**WORK INSTRUCTIONS:** Restate word for word the lines of the records below, starting at the line that contains "def State.takeDelay (s" and ending at the line that contains "x with delayPs", with both of those lines included and nothing else.

────────

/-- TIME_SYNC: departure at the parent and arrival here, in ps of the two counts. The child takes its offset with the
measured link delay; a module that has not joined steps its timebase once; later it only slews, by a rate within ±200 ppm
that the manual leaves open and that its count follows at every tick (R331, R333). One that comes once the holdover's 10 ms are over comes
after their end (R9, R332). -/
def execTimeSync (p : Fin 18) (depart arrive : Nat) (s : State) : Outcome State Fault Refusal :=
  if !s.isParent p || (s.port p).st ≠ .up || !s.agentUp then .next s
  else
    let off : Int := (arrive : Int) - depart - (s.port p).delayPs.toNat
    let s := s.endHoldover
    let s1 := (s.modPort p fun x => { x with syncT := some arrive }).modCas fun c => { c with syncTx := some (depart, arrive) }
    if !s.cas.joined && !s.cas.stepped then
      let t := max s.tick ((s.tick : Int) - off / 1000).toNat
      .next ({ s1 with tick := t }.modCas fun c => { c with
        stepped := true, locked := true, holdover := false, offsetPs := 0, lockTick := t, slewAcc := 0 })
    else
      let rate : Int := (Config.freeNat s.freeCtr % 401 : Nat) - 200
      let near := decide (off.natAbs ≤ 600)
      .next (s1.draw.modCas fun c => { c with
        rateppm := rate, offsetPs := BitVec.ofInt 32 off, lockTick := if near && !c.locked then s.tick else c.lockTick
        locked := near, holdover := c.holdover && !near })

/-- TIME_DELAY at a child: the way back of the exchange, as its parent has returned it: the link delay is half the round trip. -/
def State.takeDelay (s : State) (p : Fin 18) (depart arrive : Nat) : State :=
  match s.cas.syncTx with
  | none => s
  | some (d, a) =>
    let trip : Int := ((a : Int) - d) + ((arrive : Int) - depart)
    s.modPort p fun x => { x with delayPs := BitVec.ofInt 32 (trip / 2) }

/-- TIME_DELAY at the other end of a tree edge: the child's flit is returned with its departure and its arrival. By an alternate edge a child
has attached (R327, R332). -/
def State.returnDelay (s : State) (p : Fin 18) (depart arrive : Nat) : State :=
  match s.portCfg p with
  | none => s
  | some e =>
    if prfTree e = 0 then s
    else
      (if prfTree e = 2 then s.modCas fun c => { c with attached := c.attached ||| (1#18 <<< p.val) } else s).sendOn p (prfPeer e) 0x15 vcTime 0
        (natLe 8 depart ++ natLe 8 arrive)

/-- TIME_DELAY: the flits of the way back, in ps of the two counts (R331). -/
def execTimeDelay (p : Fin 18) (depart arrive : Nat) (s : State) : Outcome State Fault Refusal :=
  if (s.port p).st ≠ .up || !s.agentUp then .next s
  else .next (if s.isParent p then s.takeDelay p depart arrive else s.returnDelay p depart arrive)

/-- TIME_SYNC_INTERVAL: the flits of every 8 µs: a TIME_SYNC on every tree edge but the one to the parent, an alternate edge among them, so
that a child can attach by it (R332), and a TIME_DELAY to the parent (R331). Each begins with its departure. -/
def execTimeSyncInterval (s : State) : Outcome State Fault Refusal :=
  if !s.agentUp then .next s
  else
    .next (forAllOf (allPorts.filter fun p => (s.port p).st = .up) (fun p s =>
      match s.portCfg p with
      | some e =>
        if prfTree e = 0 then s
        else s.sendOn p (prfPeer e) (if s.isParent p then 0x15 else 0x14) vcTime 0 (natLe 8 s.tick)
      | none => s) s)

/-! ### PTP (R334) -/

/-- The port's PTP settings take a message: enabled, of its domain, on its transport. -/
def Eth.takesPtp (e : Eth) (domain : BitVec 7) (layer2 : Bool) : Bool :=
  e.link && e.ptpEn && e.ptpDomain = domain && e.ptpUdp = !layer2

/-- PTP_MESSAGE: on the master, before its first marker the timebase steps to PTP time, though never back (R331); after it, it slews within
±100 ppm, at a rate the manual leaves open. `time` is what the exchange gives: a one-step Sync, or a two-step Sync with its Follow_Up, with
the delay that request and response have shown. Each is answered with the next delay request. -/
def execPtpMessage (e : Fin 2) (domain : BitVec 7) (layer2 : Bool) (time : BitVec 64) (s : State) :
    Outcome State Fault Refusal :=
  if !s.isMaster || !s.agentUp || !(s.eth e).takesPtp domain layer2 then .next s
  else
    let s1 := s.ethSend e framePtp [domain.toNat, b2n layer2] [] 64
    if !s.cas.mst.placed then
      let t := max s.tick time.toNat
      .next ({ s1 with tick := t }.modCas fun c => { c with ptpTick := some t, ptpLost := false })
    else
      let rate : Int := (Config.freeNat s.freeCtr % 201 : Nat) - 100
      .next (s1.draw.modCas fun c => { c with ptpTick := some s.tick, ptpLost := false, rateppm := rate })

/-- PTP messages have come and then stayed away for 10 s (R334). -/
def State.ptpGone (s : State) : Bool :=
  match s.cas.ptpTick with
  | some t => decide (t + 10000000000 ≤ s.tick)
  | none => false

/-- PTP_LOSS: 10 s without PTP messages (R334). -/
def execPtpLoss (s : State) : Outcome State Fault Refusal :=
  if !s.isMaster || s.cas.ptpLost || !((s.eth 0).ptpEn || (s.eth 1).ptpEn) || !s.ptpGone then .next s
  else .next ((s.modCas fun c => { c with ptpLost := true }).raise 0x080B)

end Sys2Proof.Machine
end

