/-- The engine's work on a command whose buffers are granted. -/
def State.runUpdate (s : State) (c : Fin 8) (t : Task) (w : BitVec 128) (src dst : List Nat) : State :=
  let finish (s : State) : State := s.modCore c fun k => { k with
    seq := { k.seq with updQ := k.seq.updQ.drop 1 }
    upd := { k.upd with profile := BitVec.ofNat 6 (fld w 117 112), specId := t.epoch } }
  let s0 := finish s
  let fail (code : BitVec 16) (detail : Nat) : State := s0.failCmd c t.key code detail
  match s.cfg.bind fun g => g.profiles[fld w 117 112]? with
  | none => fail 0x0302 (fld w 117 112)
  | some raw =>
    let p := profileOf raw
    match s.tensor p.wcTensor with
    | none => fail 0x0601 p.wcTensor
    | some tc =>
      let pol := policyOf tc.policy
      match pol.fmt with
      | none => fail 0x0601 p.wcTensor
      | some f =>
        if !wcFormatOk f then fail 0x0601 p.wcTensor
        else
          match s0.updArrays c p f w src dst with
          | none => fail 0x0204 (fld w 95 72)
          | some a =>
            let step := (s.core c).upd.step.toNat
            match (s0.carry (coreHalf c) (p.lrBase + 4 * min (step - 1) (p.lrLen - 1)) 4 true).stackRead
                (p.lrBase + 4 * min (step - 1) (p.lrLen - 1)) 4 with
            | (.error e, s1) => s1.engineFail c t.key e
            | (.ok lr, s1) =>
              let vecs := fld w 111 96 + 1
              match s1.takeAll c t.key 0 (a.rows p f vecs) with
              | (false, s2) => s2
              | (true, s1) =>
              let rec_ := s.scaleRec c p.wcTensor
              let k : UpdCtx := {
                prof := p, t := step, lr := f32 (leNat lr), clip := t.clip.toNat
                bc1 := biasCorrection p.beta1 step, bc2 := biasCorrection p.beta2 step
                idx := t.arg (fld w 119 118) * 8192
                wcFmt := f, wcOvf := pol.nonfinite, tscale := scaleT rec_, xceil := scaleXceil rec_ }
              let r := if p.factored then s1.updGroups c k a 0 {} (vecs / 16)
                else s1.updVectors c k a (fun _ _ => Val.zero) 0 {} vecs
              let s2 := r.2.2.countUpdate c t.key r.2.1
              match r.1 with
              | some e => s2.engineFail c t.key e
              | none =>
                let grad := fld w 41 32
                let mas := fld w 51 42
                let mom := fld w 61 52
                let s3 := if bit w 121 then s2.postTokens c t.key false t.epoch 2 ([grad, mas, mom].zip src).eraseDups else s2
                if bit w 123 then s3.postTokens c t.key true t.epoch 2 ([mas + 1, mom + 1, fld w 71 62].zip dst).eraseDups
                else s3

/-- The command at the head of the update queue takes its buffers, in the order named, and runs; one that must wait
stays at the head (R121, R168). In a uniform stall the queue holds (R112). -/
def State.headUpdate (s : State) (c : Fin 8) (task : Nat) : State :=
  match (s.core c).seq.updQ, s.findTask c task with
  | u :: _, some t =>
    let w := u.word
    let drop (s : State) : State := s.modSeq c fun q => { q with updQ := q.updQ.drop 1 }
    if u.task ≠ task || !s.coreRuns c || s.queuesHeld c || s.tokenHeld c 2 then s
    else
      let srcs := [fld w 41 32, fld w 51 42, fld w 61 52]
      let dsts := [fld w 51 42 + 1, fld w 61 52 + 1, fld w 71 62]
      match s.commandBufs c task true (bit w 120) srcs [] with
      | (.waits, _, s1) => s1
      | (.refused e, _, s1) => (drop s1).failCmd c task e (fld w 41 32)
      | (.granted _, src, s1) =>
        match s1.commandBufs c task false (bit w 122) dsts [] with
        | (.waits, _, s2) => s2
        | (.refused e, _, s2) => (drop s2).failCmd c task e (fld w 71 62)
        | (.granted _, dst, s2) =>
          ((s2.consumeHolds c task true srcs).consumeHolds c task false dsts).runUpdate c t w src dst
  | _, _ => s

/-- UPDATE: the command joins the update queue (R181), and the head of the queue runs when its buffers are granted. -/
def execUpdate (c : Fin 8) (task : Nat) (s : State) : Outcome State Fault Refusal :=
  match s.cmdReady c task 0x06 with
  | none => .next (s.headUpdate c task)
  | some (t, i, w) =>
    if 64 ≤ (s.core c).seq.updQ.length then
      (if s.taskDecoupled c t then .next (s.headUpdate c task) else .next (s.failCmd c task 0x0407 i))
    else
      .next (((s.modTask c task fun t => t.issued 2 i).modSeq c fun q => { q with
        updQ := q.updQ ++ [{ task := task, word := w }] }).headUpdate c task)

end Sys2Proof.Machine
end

────────

**EXERCISE SOLUTION:**
def State.takeDelay (s : State) (p : Fin 18) (depart arrive : Nat) : State :=
  match s.cas.syncTx with
  | none => s
  | some (d, a) =>
    let trip : Int := ((a : Int) - d) + ((arrive : Int) - depart)
    s.modPort p fun x => { x with delayPs := BitVec.ofInt 32 (trip / 2) }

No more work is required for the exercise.